Writing parsers is fun


Home | Blogs

A parser can just be a program that takes an input or a file and converts it into something usable, but if you do more with a parser, you have the ability to create amazing things.

I have wanted to make some sort of parsing program for a while. I was wondering what I should code, and I thought about it: why not a TailwindCSS clone? Tailwindcss is a CSS library where everything is a class. You would be able to use a class like w-4, and the CSS it will output is width:1rem;. This does not sound super hard, as you just have to hard code some default values and you are good. I wanted to make it hard and make my own scripting language for it.

My scripting language looks like this:

// Width

.w-{}% => width: {}%
.w-{x}/{y} => width: {x / y * 100}%
.w-{}px => width: {}px
.w-{} => width: {*0.25}rem

// Max Width

.mw-{}% => max-width: {}%
.mw-{x}/{y} => max-width: {x / y * 100}%
.mw-{}px => {{
    max-width: {}px
    width: {}px
}}
.mw-{} => max-width: { * .25}rem

(Where it shows .mw-{}px => the stuff after is to just say it has the capability to do that.)

You can easily write one yourself, and you should. You will learn how much actually goes into parsers for file types and programming languages.

There are two parts to parsing: a lexer and then doing things off the lexer.

If you want to make a lexer the easy way, you can just use some regex patterns for what each type would be.
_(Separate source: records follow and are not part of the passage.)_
-- ==== Sys2Proof/Machine/Timebase.lean ====
section
/-!
DEFINITION. TMB (06): ticks of the reference actuator and their classes, the loop, the tracker's states, frame
checkpoints.
-/

namespace Sys2Proof.Machine

/-! ### Registers in force -/

def periodMin (s : State) : Nat := regTickFld .tmb oTmbPeriodMin 0 17 s
def periodMax (s : State) : Nat := regTickFld .tmb oTmbPeriodMax 0 17 s
def synPeriod (s : State) : Nat := regTickFld .tmb oTmbSynPeriod 0 17 s
def loopKi (s : State) : Nat := regTickFld .tmb oTmbLoop 24 4 s
def loopKp (s : State) : Nat := regTickFld .tmb oTmbLoop 16 4 s
def loopWindow (s : State) : Nat := regTickFld .tmb oTmbLoop 0 13 s
def sampleWait (s : State) : Nat := regFld .tmb oTmbHold 16 16 s
def holdLimit (s : State) : Nat := regFld .tmb oTmbHold 0 16 s

/-- STATE codes (06 TRK_STAT). -/
def trkCode : TrkState → Nat
  | .off => 0
  | .freerun => 1
  | .acquire => 2
  | .locked => 3
  | .hold => 4
  | .reverse => 5

/-! ### Tick classes (06 Table 6.1) -/

inductive TickClass where
  | stray | missing | stale | defect | backward | slip | first | out | good
  deriving DecidableEq, Repr

/-- Counter of a class. -/
def classCounter : TickClass → Option Nat
  | .stray => some 8
  | .missing => some 4
  | .stale => some 3
  | .defect => some 2
  | .backward => some 6
  | .slip => some 5
  | .first => none
  | .out => none
  | .good => some 1

/-- LOCKED or HOLD. -/
def inService (s : State) : Bool := decide (s.tmb.state = .locked) || decide (s.tmb.state = .hold)

/-- FREERUN or ACQUIRE. -/
def acquiring (s : State) : Bool := decide (s.tmb.state = .freerun) || decide (s.tmb.state = .acquire)

/-- Step of an index from the last usable one (06 R136). -/
def stepOf (idx : Nat) (s : State) : Option Nat :=
  s.tmb.lastUsable.map fun l => (idx + wedges s * 4096 - l) % max 1 (wedges s)

/-- The index expected of the tick being decided (06 R136). -/
def expectedIdx (s : State) : Option Nat :=
  s.tmb.lastUsable.map fun l => (l + s.tmb.sinceUsable + 1) % max 1 (wedges s)

/-- The interval lies outside PERIOD_MIN to PERIOD_MAX. -/
def badInterval (iv : Nat) (s : State) : Bool := decide (iv < periodMin s) || decide (periodMax s < iv)

/-- Class of a tick by the first row of Table 6.1 that applies. -/
def classify (t : PendTick) (pos : Option (BitVec 44)) (s : State) : TickClass :=
  if inService s && t.stray then .stray
  else match pos with
    | none => .missing
    | some p =>
      if !posValid p then .missing
      else if posStale p then .stale
      else if posDefect p then .defect
      else if (stepOf (posWedge p) s).any fun d => decide (wedges s ≤ 2 * d) then .backward
      else if (expectedIdx s).any fun x => !decide (x = posWedge p) then .slip
      else if acquiring s && t.interval.isNone then .first
      else if acquiring s && badInterval (t.interval.getD 0) s then .out
      else .good

/-- A tick counts as GOOD in Table 6.2: not in REVERSE (06 R140). -/
def goodTick (c : TickClass) (s : State) : Bool := decide (c = .good) && !decide (s.tmb.state = .reverse)

/-! ### The loop (06 R138) -/

/-- round(integ / 256), halves up. -/
def roundInteg (n : Nat) : Nat := (n + 128) / 256

/-- Frames of a state take SYN_PERIOD (06 Table 6.2). -/
def synState (st : TrkState) : Bool := decide (st = .freerun) || decide (st = .reverse) || decide (st = .off)

/-- coast_len(). -/
def coastLen (s : State) : Nat :=
  if synState s.tmb.state then synPeriod s
  else roundInteg s.tmb.integ

/-- set_length of a frame: of the running frame never shorter than now + 4; of the next one in advance. -/
def setLength (own : Word32) (len : Nat) (s : State) : State :=
  if frameLater own s.tmb.frame then { s with tmb.nextLen := some len }
  else { s with tmb := { s.tmb with frameLen := max len (s.tmb.phase + 4),
                                    lenLog := (s.tmb.lenLog.filter fun x => decide (s.cc ≤ x.1 + 2)) ++ [(s.cc, s.tmb.frameLen)] } }

/-- The loop on a tick: good says that its class is GOOD. The estimate before the integrator moves is the next
PERIOD_EST. -/
def runLoop (t : PendTick) (good : Bool) (s : State) : State :=
  let p := Int.ofNat (roundInteg s.tmb.integ)
  let far := decide (s.tmb.state = .acquire) && decide (Int.ofNat (loopWindow s) < Int.ofNat t.err.natAbs)
  let integ := if good && !far then
      (clampInt (Int.ofNat s.tmb.integ + t.err * 256 / Int.ofNat (2 ^ loopKi s)) (Int.ofNat (s.tmb.preset * 252))
        (Int.ofNat (s.tmb.preset * 260))).toNat
    else s.tmb.integ
  let corr := if good && !far then t.err / Int.ofNat (2 ^ loopKp s) else if good then t.err else 0
  let lim := Int.tdiv p 8
  let len := clampInt (Int.ofNat (roundInteg integ) + clampInt corr (-lim) lim) (Int.ofNat (periodMin s))
    (Int.ofNat (periodMax s))
  setLength t.own len.toNat { s with tmb := { s.tmb with integ := integ, nextEst := some p.toNat } }

/-! ### States (06 Table 6.2) -/

/-- A change of state. The ticks that the rows count go on being counted, since only a tick of another class resets a
count; the frames begun without a GOOD tick are counted from the entry on (log entry 45). Frame starts are judged for
MISS in LOCKED and HOLD alone. -/
def setTrk (st : TrkState) (s : State) : State :=
  { s with tmb := { s.tmb with state := st, idleFrames := 0, nextEst := if synState st then none else s.tmb.nextEst,
                               starts := if st = .locked ∨ st = .hold then s.tmb.starts else [] } }

/-- LOCKED is entered: LOCK, counter 9. -/
def enterLock (s : State) : State := bump .tmb 9 (raiseEvt .tmb 0 (setTrk .locked s))

/-- LOCKED to HOLD: LOCK_LOST. -/
def loseLock (s : State) : State := raiseEvt .tmb 1 (setTrk .hold s)

/-- The end of HOLD: FREERUN without a lock. -/
def freeRun (s : State) : State := setTrk .freerun { s with tmb.wedgeValid := false }

/-- The second consecutive BACKWARD tick: REVERSE. -/
def enterReverse (s : State) : State :=
  setTrk .reverse { s with tmb := { s.tmb with wedgeValid := false, fwdRun := 0 } }

/-- INDEX of the current frame from the index of another frame. -/
def indexNow (idx : Nat) (own : Word32) (s : State) : Nat :=
  let w := max 1 (wedges s)
  ((Int.ofNat idx + signedOf 32 (s.tmb.frame - own).toNat) % Int.ofNat w).toNat

/-- A GOOD tick takes lock when eight are counted and it lies in the window. -/
def tryLock (t : PendTick) (idx : Nat) (s : State) : State :=
  if 8 ≤ s.tmb.acqCount ∧ t.err.natAbs ≤ loopWindow s then
    let i := indexNow idx t.own s
    let s := enterLock s
    { s with tmb := { s.tmb with wedgeValid := true, wedgeIndex := i } }
  else s

/-- A GOOD tick. -/
def goodAct (t : PendTick) (idx : Nat) (s : State) : State :=
  let s := { s with tmb := { s.tmb with run := 0, idleFrames := 0, missRun := 0, backRun := 0 } }
  match s.tmb.state with
  | .freerun =>
    let iv := t.interval.getD 0
    let s := setTrk .acquire s
    runLoop t true { s with tmb := { s.tmb with preset := iv, integ := iv * 256, acqCount := 1 } }
  | .acquire =>
    tryLock t idx (runLoop t true { s with tmb.acqCount := satTo 15 (s.tmb.acqCount + 1) })
  | .hold => enterLock (runLoop t true s)
  | _ => runLoop t true s

/-- The eighth consecutive wedge that is not GOOD, or the second consecutive MISS, ends LOCKED. -/
def lockCheck (s : State) : State :=
  if s.tmb.state = .locked ∧ (8 ≤ s.tmb.run ∨ 2 ≤ s.tmb.missRun) then loseLock s else s

/-- HOLD's re-acquisition: two consecutive ticks with usable samples one index apart and an interval in range, the
second not taken. -/
def reacquires (t : PendTick) (pos : Option (BitVec 44)) (s : State) : Option Nat :=
  match s.tmb.holdPrev, pos with
  | some (tau, idx), some p =>
    if s.tmb.state = .hold ∧ t.stray = true ∧ posUsable p = true ∧ badInterval (t.tau - tau) s = false
        ∧ posWedge p = (idx + 1) % max 1 (wedges s) then some (t.tau - tau) else none
  | _, _ => none

/-- A tick of any class but GOOD and STRAY: the loop coasts, the counts move. -/
def coastAct (t : PendTick) (c : TickClass) (s : State) : State :=
  let s := if s.tmb.state = .freerun ∨ s.tmb.state = .reverse then s else runLoop t false s
  let back := if c = .backward then s.tmb.backRun + 1 else 0
  let s := { s with tmb := { s.tmb with run := satTo 255 (s.tmb.run + 1), missRun := 0, backRun := back,
                                        acqCount := if s.tmb.state = .acquire then 0 else s.tmb.acqCount } }
  if 2 ≤ back ∧ s.tmb.state ≠ .reverse then enterReverse s else lockCheck s

/-- A tick in REVERSE: the eighth consecutive one with a usable sample and a step of 1 ends it. -/
def reverseAct (pos : Option (BitVec 44)) (s : State) : State :=
  let fwd := match pos with
    | some p => posUsable p && decide (stepOf (posWedge p) s = some (1 % max 1 (wedges s)))
    | none => false
  let n := if fwd then s.tmb.fwdRun + 1 else 0
  if 8 ≤ n then { setTrk .freerun s with tmb.prevTick := none } else { s with tmb.fwdRun := n }

/-- A STRAY tick is ignored, but for re-acquisition in HOLD, where its sample is the last usable one. -/
def strayAct (t : PendTick) (pos : Option (BitVec 44)) (s : State) : State :=
  match reacquires t pos s with
  | some iv =>
    let s := setTrk .acquire s
    runLoop t true { s with tmb := { s.tmb with preset := iv, integ := iv * 256, acqCount := 2,
                                                lastUsable := pos.map posWedge, sinceUsable := s.tmb.missSince,
                                                missRun := 0, backRun := 0 } }
  | none => { s with tmb := { s.tmb with missRun := 0, backRun := 0 } }

/-- The last usable index and the wedges since, after a tick that is not STRAY (06 R136; a STRAY tick moves neither,
log entry 28). -/
def noteUsable (pos : Option (BitVec 44)) (s : State) : State :=
  match pos with
  | some p =>
    if posUsable p then { s with tmb := { s.tmb with lastUsable := some (posWedge p), sinceUsable := s.tmb.missSince } }
    else { s with tmb.sinceUsable := s.tmb.sinceUsable + 1 }
  | none => { s with tmb.sinceUsable := s.tmb.sinceUsable + 1 }

/-- The pad time and index that HOLD's re-acquisition compares the next tick with. -/
def noteHold (t : PendTick) (pos : Option (BitVec 44)) (s : State) : State :=
  { s with tmb.holdPrev := match pos with
      | some p => if posUsable p then some (t.tau, posWedge p) else none
      | none => none }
To actually store the output of your lexer, you should use a list of tokens, and these tokens should be enums because then you can store what the actual content was and what type it is in a programmatic way. You can take your input and just add a ^ to the start of your regex to see if a regex pattern matches your file. If it does, then remove however many bytes your match was from the start of the contents and add what it matched to your list of tokens.

Lexing is easy, but actually parsing what your Lexer gives you is the hard part. Taking what your lexer gives you and parsing it is hard because you have to think of every possibility and report the error. Say you have the string int foo, and you are coding in C; just off of this, you can't tell if this is a function or a variable. You have to keep track of what you have lexed so far to see if you are currently already in a function, because then it's a variable. What if you have the string "hello 'world'", now you have to make sure that a ' does not end the ", but depending on the language, a ' or " can be used as a string, so you have to keep track of what is the parent. Escaped characters are the same as if you have "hello \"world\"", you see a " char after the \, so you have to keep track of what was before. But you can't always keep track of what was before because \\\" does not translate to \\". After the first two \ there was effectively no \ before.